RSS is going to be mostly machine to machine, much to my regret because I was
an angel investor in a startup that was focusing on RSS 'smarts'. Quite
possibly their tech can be adopted to the new world order, I doubt it will
ever see very large adoption by end users.

So, as I said in some other thread here somewhere, the one who manages to
'crack' the business case for an online website that can send out real
reporters to do real reporting and that is not too beholden to advertisers
will make it big.

They'll do to news what google has done for search, and one day they might buy
up a network or two for old times sake.

But right now I don't think anybody even has an inkling of how to go about
that.
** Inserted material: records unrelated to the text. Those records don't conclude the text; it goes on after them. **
/-! ### Stores (08 R193-R195) -/

/-- STQ (08 R193): the low bytes of a word are consumed and stored byte-wise; a whole word at an aligned address, and a line, keep
their codes (13 R329, R331). -/
def execStq (r : Am) (s : State) : Out :=
  .next (s.aWord r.l r.f (amReads r) true fun s =>
    let q := r.d.toNat
    let a := (s.amAddr r).toNat
    let z := sizeBytes r.sz.toNat
    let n := if r.sz = 4 then 8 else 1
    let ws := (s.qOffer q).take n
    match s.qHome q with
    | .none => .trap causeIll 0
    | _ =>
      if ws.length < n then s.aQueueWait
      else if r.sz = 4 then
        State.aGot (s.amWriteWords r ws) a z (fun _ => .stq q ws) (fun t o => .done ((t.mgmtWrite o (wordBytes ws)).qTake q n))
          (fun t _ => .done (t.qTake q n))
      else if z = 8 ∧ a % 8 = 0 then
        State.aGot (if r.s = 1 then s.sWriteWords s.who a ws else s.gWriteWords s.who a ws) a z (fun _ => .stq q ws)
          (fun t o => .done ((t.mgmtWrite o (wordBytes ws)).qTake q n)) (fun t _ => .done (t.qTake q n))
      else match ws.head?.bind CWord.use with
        | none => .leave (.fault causeData) 0 (((ws.head?.map CWord.syn).getD 0).zeroExtend 32)
        | some v =>
          let bs := toBytes z v.toNat
          let s := s.fixed (if ws.head?.any (fun w => fixable w.syn) then 1 else 0)
          State.aGot (s.amWrite r bs) a z (fun _ => .stq q ws) (fun t o => .done ((t.mgmtWrite o bs).qTake q n)) (fun t _ => .done (t.qTake q n)))

/-- STT (08 R194): the tile is set empty once the stores are performed. -/
def execStt (r : Am) (s : State) : Out :=
  .next (s.aWord r.l r.f (amReads r) true fun s =>
    let k := r.d.toNat
    let a := (s.amAddr r).toNat
    let ws := s.core.tdata.words (k * 4096) 512
    let freed (t : State) : State := { t with core := { t.core with tfull := tdel t.core.tfull k } }
    if tget s.core.tfull k ≠ some .full then .wait s
    else
      State.aGot (s.amWriteWords r ws) a 4096 (fun _ => .stt k ws) (fun t o => .done (freed (t.mgmtWrite o (wordBytes ws))))
        (fun t _ => .done (freed t)))

/-- LDA (08 R195). -/
def execLda (r : Am) (s : State) : Out :=
  .next (s.aWord r.l r.f (r.d.toNat :: amReads r) false fun s =>
    let d := r.d.toNat
    let z := sizeBytes r.sz.toNat
    State.aGot (s.amRead r z) (s.amAddr r).toNat z (fun _ => .lda d) (fun t o => .done (t.setA d (extend false (t.mgmtRead o z))))
      (fun t bs => .done (t.setA d (extend false bs))))

/-- STA (08 R195). -/
def execSta (r : Am) (s : State) : Out :=
  .next (s.aWord r.l r.f (r.d.toNat :: amReads r) true fun s =>
    let z := sizeBytes r.sz.toNat
    let bs := toBytes z (s.getA 2 r.d.toNat).toNat
    State.aGot (s.amWrite r bs) (s.amAddr r).toNat z (fun _ => .store bs) (fun t o => .done (t.mgmtWrite o bs)) (fun t _ => .done t))

/-! ### Atomics (08 R217-R219) -/

/-- The type on which an A-stream atomic acts: X[28] is the width. -/
def aAmoType (op : Nat) (x : BitVec 4) : Nat :=
  let wide := x.getLsbD 0
  if op = 8 ∨ op = 9 then (if wide then 11 else 10)
  else if op = 4 ∨ op = 5 ∨ op = 10 then (if wide then 3 else 2)
  else if wide then 7 else 6

/-- The result is pending for a[D]. -/
def State.pendAmo (s : State) (d : Nat) (v : Word) (status : Option (BitVec 2)) (fl : Flags) : State :=
  { s with core := { s.core with amos := s.core.amos ++ [{ d := d, value := v, status := status, flags := fl }] } }
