-- ==== Sys2Proof/Machine/Coll.lean ====
section
/-! DEFINITION. Collectives (08 R221, R222; 13 R345, R346). -/

namespace Sys2Proof.Machine

/-! ### Groups and attempts -/

/-- The name of a group: its rectangle at reach 0, its device group id at reach 1 (08 R221). -/
def groupKey (reach : Bool) (v : Nat) : Nat := if reach then 2 ^ 32 + bits v 95 64 else bits v 81 64

/-- The highest attempt that a group has completed or aborted; 0 before any. -/
def State.highest (s : State) (slot group : Nat) : Nat :=
  ((s.groups.find? (fun g => decide (g.slot = slot) && decide (g.group = group))).map (fun g => g.highest)).getD 0

/-- Record an attempt as completed or aborted. -/
def State.settleAttempt (s : State) (slot group attempt : Nat) : State :=
  let h := max attempt (s.highest slot group)
  { s with groups := s.groups.filter (fun g => !(decide (g.slot = slot) && decide (g.group = group))) ++ [{ slot := slot, group := group, highest := h }] }

/-- Whether a command is a member's of an attempt. -/
def EngCmd.inAttempt (c : EngCmd) (slot group attempt : Nat) : Bool :=
  decide (c.slot = slot) && c.coll.any (fun p => decide (p.group = group) && decide (p.attempt = attempt))

/-- Bytes that a member contributes, and bytes of its destination. -/
def CollPart.bytes (p : CollPart) : Nat := p.count * tyWidth p.ty / 8
def CollPart.outBytes (p : CollPart) : Nat :=
  match p.op with
  | 3 => p.count / p.size * tyWidth p.ty / 8
  | 4 => p.bytes * p.size
  | _ => p.bytes

/-! ### Results -/

/-- Combine neighbours: one level of the pairwise tree (03 R74). -/
def pairLevel {α : Type} (f : α → α → α) : List α → List α
  | a :: b :: r => f a b :: pairLevel f r
  | l => l

/-- The pairwise tree over the members in rank order; `fuel` bounds its levels. -/
def pairTree {α : Type} (f : α → α → α) : Nat → List α → Option α
  | 0, l => l.head?
  | fuel + 1, l => match l with
    | [] => none
    | [a] => some a
    | l => pairTree f fuel (pairLevel f l)

/-- The least of two elements. -/
def collMin (ty a b : Nat) : Nat × Flags :=
  if tyInt ty then (if decInt ty a ≤ decInt ty b then a else b, 0) else minMax ty false a b

/-- The element operation of a reduction. -/
def collOp (op ty a b : Nat) : Nat × Flags :=
  match op with
  | 1 => nbMax ty a b
  | 2 => collMin ty a b
  | _ => nbAdd ty a b

/-- The reduction of contributions in rank order, with its flags; a word is none where one that it depends on is contained. -/
def collReduce (op ty : Nat) (rows : List (List CWord)) : List (Option Word) × Flags :=
  (pairTree (fun (a b : List (Option Word) × Flags) =>
    let (r, fl) := zipRow ty (collOp op ty) a.1 b.1
    (r, a.2 ||| b.2 ||| fl)) rows.length (rows.map (fun r => (r.map CWord.use, (0 : Flags))))).getD ([], 0)

/-- The bytes of consumed words. -/
def rowBytes (row : List (Option Word)) : List (Option Byte) :=
  row.flatMap (fun w => (List.range 8).map (fun i => w.map (fun v => v.extractLsb' (8 * i) 8)))

/-- What a member received, by rank. -/
def CollPart.rows (p : CollPart) : List (List CWord) := (List.range p.size).map (fun i => (tget p.got i).getD [])

/-- The words that the destination takes whole, for operations that only move them. -/
def CollPart.moved (p : CollPart) : List CWord := if p.op = 4 then p.rows.flatMap id else (tget p.got p.root).getD []

/-- The bytes of the destination, with flags. -/
def CollPart.result (p : CollPart) : List (Option Byte) × Flags :=
  if 4 ≤ p.op then
    if p.op = 4 then (p.rows.flatMap (fun r => (rowBytes (r.map CWord.use)).take p.bytes), 0)
    else ((rowBytes (((tget p.got p.root).getD []).map CWord.use)).take p.bytes, 0)
  else
    let (row, fl) := collReduce p.op p.ty p.rows
    let bs := rowBytes row
    (if p.op = 3 then (bs.drop (p.rank * p.outBytes)).take p.outBytes else bs.take p.bytes, fl)

/-- Whether a member has every contribution that it needs. -/
def CollPart.complete (p : CollPart) : Bool :=
  if p.op = 5 then (tget p.got p.root).isSome else (List.range p.size).all (fun i => (tget p.got i).isSome)

/-! ### Aborting (08 R222; 13 R345) -/

/-- The destination of an aborted command is undefined (00 R7), as is one that overlaps its source (08 R205). -/
def State.scribble (s : State) (c : EngCmd) (n : Nat) : State :=
  match s.runs (s.cmdWho c c.pos) needW c.dst n with
  | (s, .ok rd) => (s.putBytes (s.cmdWho c c.pos).dom rd ((List.range n).map (fun i => some (Config.freeBits 8 s.tick (2 ^ 28 + 2 ^ 40 * c.id + i))))).1
  | (s, _) => s

/-- An abort token: discarded once the attempt is settled or its close is sent; otherwise every member's command ends in
error. -/
def State.collAbort (s : State) (slot group attempt : Nat) : State :=
  let mine := s.cmds.filter (fun c => c.inAttempt slot group attempt && !c.err)
  if attempt ≤ s.highest slot group ∨ mine.any (fun c => c.coll.any (fun p => p.sent || p.closed)) then s
  else
    let s := mine.foldl (fun s c => s.scribble c ((c.coll.map (fun p => p.outBytes)).getD 0)) s
    let s := mine.foldl (fun s c => s.updCmd c.id (fun c => { c.drop with coll := c.coll.map (fun p => { p with aborted := true }) })) s
    s.settleAttempt slot group attempt

/-- ABORT_TOKEN (13 R345). The group is named by its context's slot in [63:33] and its `groupKey` in [32:0]. -/
def execAbortToken (group attempt : Nat) (s : State) : Out := .next (s.collAbort (group / 2 ^ 33) (group % 2 ^ 33) attempt)

/-- COLLTO_EXPIRY (13 R346): a member that has heard nothing for 10 ms aborts its attempt. -/
def execColltoExpiry (cmd : Nat) (s : State) : Out :=
  .next (match s.cmd cmd with
    | none => s
    | some c => match c.coll with
      | none => s
      | some p => if !c.err && !p.closed && decide (p.since + 10000000 ≤ s.ptp) then s.collAbort c.slot p.group p.attempt else s)

/-! ### Contributions and the close (08 R221; 13 R345) -/

/-- Check words from bytes that landing lanes took: a word that a contained byte reaches is poisoned. -/
def laneWords (bs : List (Option Byte)) : List CWord :=
  (List.range ((bs.length + 7) / 8)).map (fun i =>
    let b := (bs.drop (8 * i)).take 8
    if b.any (fun x => x.isNone) then CWord.poison else CWord.good (BitVec.ofNat 64 (ofBytes (b.map (fun x => x.getD 0)))))

/-- A member's source: whole check words where the transfer is of whole words (08 R205), else bytes through landing lanes, with the first
word that these contained. -/
def State.collSource (s : State) (c : EngCmd) (p : CollPart) : State × Except EngRes (List CWord × Option Nat) :=
  let w := s.cmdWho c c.pos
  match s.runs w needR c.src p.bytes with
  | (s, .ok rs) =>
    if allWords c.src 0 p.bytes then (s, .ok (rs.zipIdx.flatMap (fun r => s.runWords (2 ^ 20 * r.2) r.1), none))
    else
      let bs := rs.zipIdx.flatMap (fun r => s.runBytes (2 ^ 20 * r.2) r.1)
      (s.postRuns w.dom rs, .ok (laneWords bs, firstBad rs bs))
  | (s, g) => (s, .error g.res)

/-- Where a member's destination lies. -/
def State.collDest (s : State) (c : EngCmd) : State × Got (List (Loc × Nat)) :=
  s.runs (s.cmdWho c c.pos) needW c.dst ((c.coll.map (fun p => p.outBytes)).getD 0)

/-- The mark of a member's read of rank `r`'s contribution, or with none of its own reduction, among the strikes of its command (13 R334). -/
def collMark (rank : Option Nat) : Seg :=
  { idx := (rank.map (· + 1)).getD 0, src := 0, dst := 0, len := 0, pos := 0, zero := false }

/-- What a source or destination that cannot be reached comes to: a page that is not there ends the command in error. -/
def State.collEnd (s : State) (c : EngCmd) (r : EngRes) : State :=
  match r with
  | .viol a => s.cmdViol c a
  | .data a => s.cmdData c a
  | .wait => s
  | _ => s.updCmd c.id EngCmd.drop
In Europe newspapers are merging in order to be able to survive, that
can only go on so long.

------
vaksel
You can't.

In this day and age people are too used to free, especially for information.
"Why should I pay you $$$ if I can get more or less the same thing for free
from Google search"

And RSS is just as "sensationalist" since blogs etc use that to drive traffic
to their actual pages

------
pclark
weird, you literally explained my startup.

I dont want to give too much away too much, but here are too examples of stuff
we hope to make possible:

* link your Dopplr account, so you get news based on _where you're going_ a few days before your trip

* fun stuff, comics and games will be brought up to the web era. xkcd and various other syndicated comics will be displayed (assuming they match your interests)

What do you think?